Located at: 6300 N. Swan Road, 520-299-9191,open 10 a.m.-4 p.m. daily. Free Admission and Parking. Take the turn off Swan Road, and suddenly you have arrived in a whole other world, and it is the mesmerizing world of the late artist Ted De Grazia that he crafted for himself, and his friends in the lower foothills of the Santa Catalina Mountains.

Ted was the son of hard working Italian immigrants and lived from 1909 to 1982. De Grazia was known best for his deeply revealing works of wide-eyed Indian children. They have appeared  in everything from his greeting cards to magazine covers all over the world.

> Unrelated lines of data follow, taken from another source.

-- ==== Sys2Proof/Machine/Flags.lean ====
section
/-! DEFINITION. ERR, AVALID and WVALID: the numbers of the outcome codes (R200), the STATUS word (R22) and the alphabet
check common to eight commands (R31, R101). The engine has no arithmetic condition codes (R31). -/

namespace Sys2Proof.Machine

/-- The number of an outcome code (R200). -/
def ErrCode.code : ErrCode → BitVec 4
  | .ok => 0
  | .construct => 1
  | .invchar => 2
  | .overflow => 3
  | .invlen => 4
  | .noalpha => 5
  | .badarg => 6
  | .illcmd => 7
  | .capacity => 8

/-- STATUS: ERR in bits 3:0, AVALID in bit 4, WVALID in bit 5, the rest 0 (R22). -/
def State.statusWord (s : State) : Word :=
  0#26 ++ BitVec.ofBool s.wvalid ++ BitVec.ofBool s.avalid ++ s.err.code

/-- `if AVALID = 0: fail ERR_NOALPHA`, with no other state change (R101). -/
def withAlphabet (s : State) (body : Run) : Run :=
  if s.avalid then body else .ok (fail .noalpha s)

end Sys2Proof.Machine
end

However, the gallery itself gives much more of the sense of the artist through paintings and sculpture going well back to the very early 1940s, when Ted studied with world revered Mexican Revolutionary Muralists Diego Rivera and José Clemente Orozco.

On one end of the gallery is what De Grazia's studio actually looked like when he worked there, complete with his bottle of Chivas Regal and his long cold cigar still resting on his favorite ashtray.

Video documentaries of Ted De Grazia's life are also shown in the gallery's viewing room. Right off of the parking lot, his "Mission In The Sun" designing which De Grazia built to honor Father Kino and the Aztec Culture features its roof open to the sky along with the striking wall murals he painted during his lifetime.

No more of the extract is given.